It took me a really long time to read Louise Erdrich. Apart from the handful of poems I’d read just after high school, I’d had an aversion to Erdrich, seemingly only because a girl with whom I’d almost silently feuded/had a misplaced dislike toward, was a huge fan. The girl cited Erdrich constantly as a source of inspiration (the girl referred to herself with replete and self-satisfied airy tones as a “writer”). As I read somewhere the other day, you either are or are not a writer.

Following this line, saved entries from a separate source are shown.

-- ==== Sys2Proof/Machine/Step.lean ====
section
/-! DEFINITION. One step of the machine, and the placing of a command where the next step takes it. -/

namespace Sys2Proof.Machine

/-- One step: the next event of the agenda, or a block step when none is left (20_memory.md R72: an interleaving of host
transactions and block steps; 70_reset_and_hazards.md R240: a command in progress eventually completes; log 1). -/
def step (s : State) : Host.Outcome State Fault Refusal :=
  match s.agenda with
  | [] => .next s.blockStep
  | e :: rest => runEvent e { s with agenda := rest }

/-- `s` with the host about to write the word `w` to CMD (log 11). -/
def State.withFetchWord (s : State) (nbits w : Nat) : State :=
  { s with agenda := submitEvent (BitVec.ofNat 32 (w % 2 ^ nbits)) :: s.agenda }

end Sys2Proof.Machine
end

Talking about it doesn’t do anything. (I, too, am a writer, but it’s a bit like Catherine Keener‘s abrasive character in the now-20-year-old (!) Your Friends and Neighbors, when asked if she had written anything another character would have read, “Not unless you read the instructions on your tampon box.”)

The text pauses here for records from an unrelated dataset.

-- ==== Sys2Proof/Laws/State.lean ====
section
/-! SUPPORT. What each shared update does to each field of State: one lemma per field per update, true by rfl. -/

namespace Sys2Proof.Machine

/-! `State.writeByte` -/

@[simp] theorem State.writeByte_params (s : State) (a : Nat) (v : Byte) : (s.writeByte a v).params = s.params := rfl
@[simp] theorem State.writeByte_seq (s : State) (a : Nat) (v : Byte) : (s.writeByte a v).seq = s.seq := rfl
@[simp] theorem State.writeByte_done (s : State) (a : Nat) (v : Byte) : (s.writeByte a v).done = s.done := rfl
@[simp] theorem State.writeByte_tableValid (s : State) (a : Nat) (v : Byte) : (s.writeByte a v).tableValid = s.tableValid := rfl
@[simp] theorem State.writeByte_overread (s : State) (a : Nat) (v : Byte) : (s.writeByte a v).overread = s.overread := rfl
@[simp] theorem State.writeByte_underread (s : State) (a : Nat) (v : Byte) : (s.writeByte a v).underread = s.underread := rfl
@[simp] theorem State.writeByte_dropped (s : State) (a : Nat) (v : Byte) : (s.writeByte a v).dropped = s.dropped := rfl
@[simp] theorem State.writeByte_err (s : State) (a : Nat) (v : Byte) : (s.writeByte a v).err = s.err := rfl
@[simp] theorem State.writeByte_inLen (s : State) (a : Nat) (v : Byte) : (s.writeByte a v).inLen = s.inLen := rfl
@[simp] theorem State.writeByte_outCount (s : State) (a : Nat) (v : Byte) : (s.writeByte a v).outCount = s.outCount := rfl
@[simp] theorem State.writeByte_outLen (s : State) (a : Nat) (v : Byte) : (s.writeByte a v).outLen = s.outLen := rfl
@[simp] theorem State.writeByte_consumed (s : State) (a : Nat) (v : Byte) : (s.writeByte a v).consumed = s.consumed := rfl
@[simp] theorem State.writeByte_taddrCtx (s : State) (a : Nat) (v : Byte) : (s.writeByte a v).taddrCtx = s.taddrCtx := rfl
@[simp] theorem State.writeByte_taddrNode (s : State) (a : Nat) (v : Byte) : (s.writeByte a v).taddrNode = s.taddrNode := rfl
@[simp] theorem State.writeByte_inLenL (s : State) (a : Nat) (v : Byte) : (s.writeByte a v).inLenL = s.inLenL := rfl
@[simp] theorem State.writeByte_dp (s : State) (a : Nat) (v : Byte) : (s.writeByte a v).dp = s.dp := rfl
@[simp] theorem State.writeByte_child (s : State) (a : Nat) (v : Byte) : (s.writeByte a v).child = s.child := rfl
@[simp] theorem State.writeByte_unbuilt (s : State) (a : Nat) (v : Byte) : (s.writeByte a v).unbuilt = s.unbuilt := rfl
@[simp] theorem State.writeByte_root (s : State) (a : Nat) (v : Byte) : (s.writeByte a v).root = s.root := rfl
@[simp] theorem State.writeByte_scratch (s : State) (a : Nat) (v : Byte) : (s.writeByte a v).scratch = s.scratch := rfl
@[simp] theorem State.writeByte_mem (s : State) (a : Nat) (v : Byte) : (s.writeByte a v).mem = s.mem.put a v := rfl
@[simp] theorem State.writeByte_raced (s : State) (a : Nat) (v : Byte) : (s.writeByte a v).raced = s.raced := rfl
@[simp] theorem State.writeByte_faults (s : State) (a : Nat) (v : Byte) : (s.writeByte a v).faults = s.faults := rfl
@[simp] theorem State.writeByte_agenda (s : State) (a : Nat) (v : Byte) : (s.writeByte a v).agenda = s.agenda := rfl
@[simp] theorem State.writeByte_reads (s : State) (a : Nat) (v : Byte) : (s.writeByte a v).reads = s.reads := rfl
@[simp] theorem State.writeByte_draws (s : State) (a : Nat) (v : Byte) : (s.writeByte a v).draws = s.draws := rfl
@[simp] theorem State.writeByte_gen (s : State) (a : Nat) (v : Byte) : (s.writeByte a v).gen = s.gen := rfl

/-! `State.freeDatapath` -/

@[simp] theorem State.freeDatapath_params (s : State) : s.freeDatapath.params = s.params := rfl
@[simp] theorem State.freeDatapath_seq (s : State) : s.freeDatapath.seq = s.seq := rfl
@[simp] theorem State.freeDatapath_done (s : State) : s.freeDatapath.done = s.done := rfl
@[simp] theorem State.freeDatapath_tableValid (s : State) : s.freeDatapath.tableValid = s.tableValid := rfl
@[simp] theorem State.freeDatapath_overread (s : State) : s.freeDatapath.overread = s.overread := rfl
@[simp] theorem State.freeDatapath_underread (s : State) : s.freeDatapath.underread = s.underread := rfl
@[simp] theorem State.freeDatapath_dropped (s : State) : s.freeDatapath.dropped = s.dropped := rfl
@[simp] theorem State.freeDatapath_err (s : State) : s.freeDatapath.err = s.err := rfl
@[simp] theorem State.freeDatapath_inLen (s : State) : s.freeDatapath.inLen = s.inLen := rfl
@[simp] theorem State.freeDatapath_outCount (s : State) : s.freeDatapath.outCount = s.outCount := rfl
@[simp] theorem State.freeDatapath_outLen (s : State) : s.freeDatapath.outLen = s.outLen := rfl
@[simp] theorem State.freeDatapath_consumed (s : State) : s.freeDatapath.consumed = s.consumed := rfl
@[simp] theorem State.freeDatapath_taddrCtx (s : State) : s.freeDatapath.taddrCtx = s.taddrCtx := rfl
@[simp] theorem State.freeDatapath_taddrNode (s : State) : s.freeDatapath.taddrNode = s.taddrNode := rfl
@[simp] theorem State.freeDatapath_inLenL (s : State) : s.freeDatapath.inLenL = s.inLenL := rfl
@[simp] theorem State.freeDatapath_dp (s : State) : s.freeDatapath.dp = Datapath.free s.draws := rfl
@[simp] theorem State.freeDatapath_child (s : State) : s.freeDatapath.child = s.child := rfl
@[simp] theorem State.freeDatapath_unbuilt (s : State) : s.freeDatapath.unbuilt = s.unbuilt := rfl
@[simp] theorem State.freeDatapath_root (s : State) : s.freeDatapath.root = s.root := rfl
@[simp] theorem State.freeDatapath_scratch (s : State) : s.freeDatapath.scratch = s.scratch := rfl
@[simp] theorem State.freeDatapath_mem (s : State) : s.freeDatapath.mem = s.mem := rfl
@[simp] theorem State.freeDatapath_raced (s : State) : s.freeDatapath.raced = s.raced := rfl
@[simp] theorem State.freeDatapath_faults (s : State) : s.freeDatapath.faults = s.faults := rfl
@[simp] theorem State.freeDatapath_agenda (s : State) : s.freeDatapath.agenda = s.agenda := rfl
@[simp] theorem State.freeDatapath_reads (s : State) : s.freeDatapath.reads = s.reads := rfl
@[simp] theorem State.freeDatapath_draws (s : State) : s.freeDatapath.draws = s.draws + 7 := rfl
@[simp] theorem State.freeDatapath_gen (s : State) : s.freeDatapath.gen = s.gen := rfl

I got over the Erdrich thing, and my misdirected dislike for the girl, but still never got around to reading Erdrich’s wealth of fiction. Now I’ve read most of her body of work (recommend some, like The Master Butchers Singing Club, and not so much others)…

The Woods
Louise Erdrich

At one time your touches were clothing enough.
Within these trees now I am different.
Now I wear the woods.

I lower a headdress of bent sticks and secure it.
I strap to myself a breastplate of clawed, roped bark.
I fit the broad leaves of sugar maples
to my hands, like mittens of blood.

Now when I say ‘come,’
and you enter the woods,
hunting some creature like the woman I was,
I surround you.

Light bleeds from the clearing. Roots rise.
Fluted molds burn blue in the falling light,
and you also know
the loneliness that you taught me with your body.

When you lie down in the grave of a slashed tree,
I cover you, as I always did.
Only this time you do not leave.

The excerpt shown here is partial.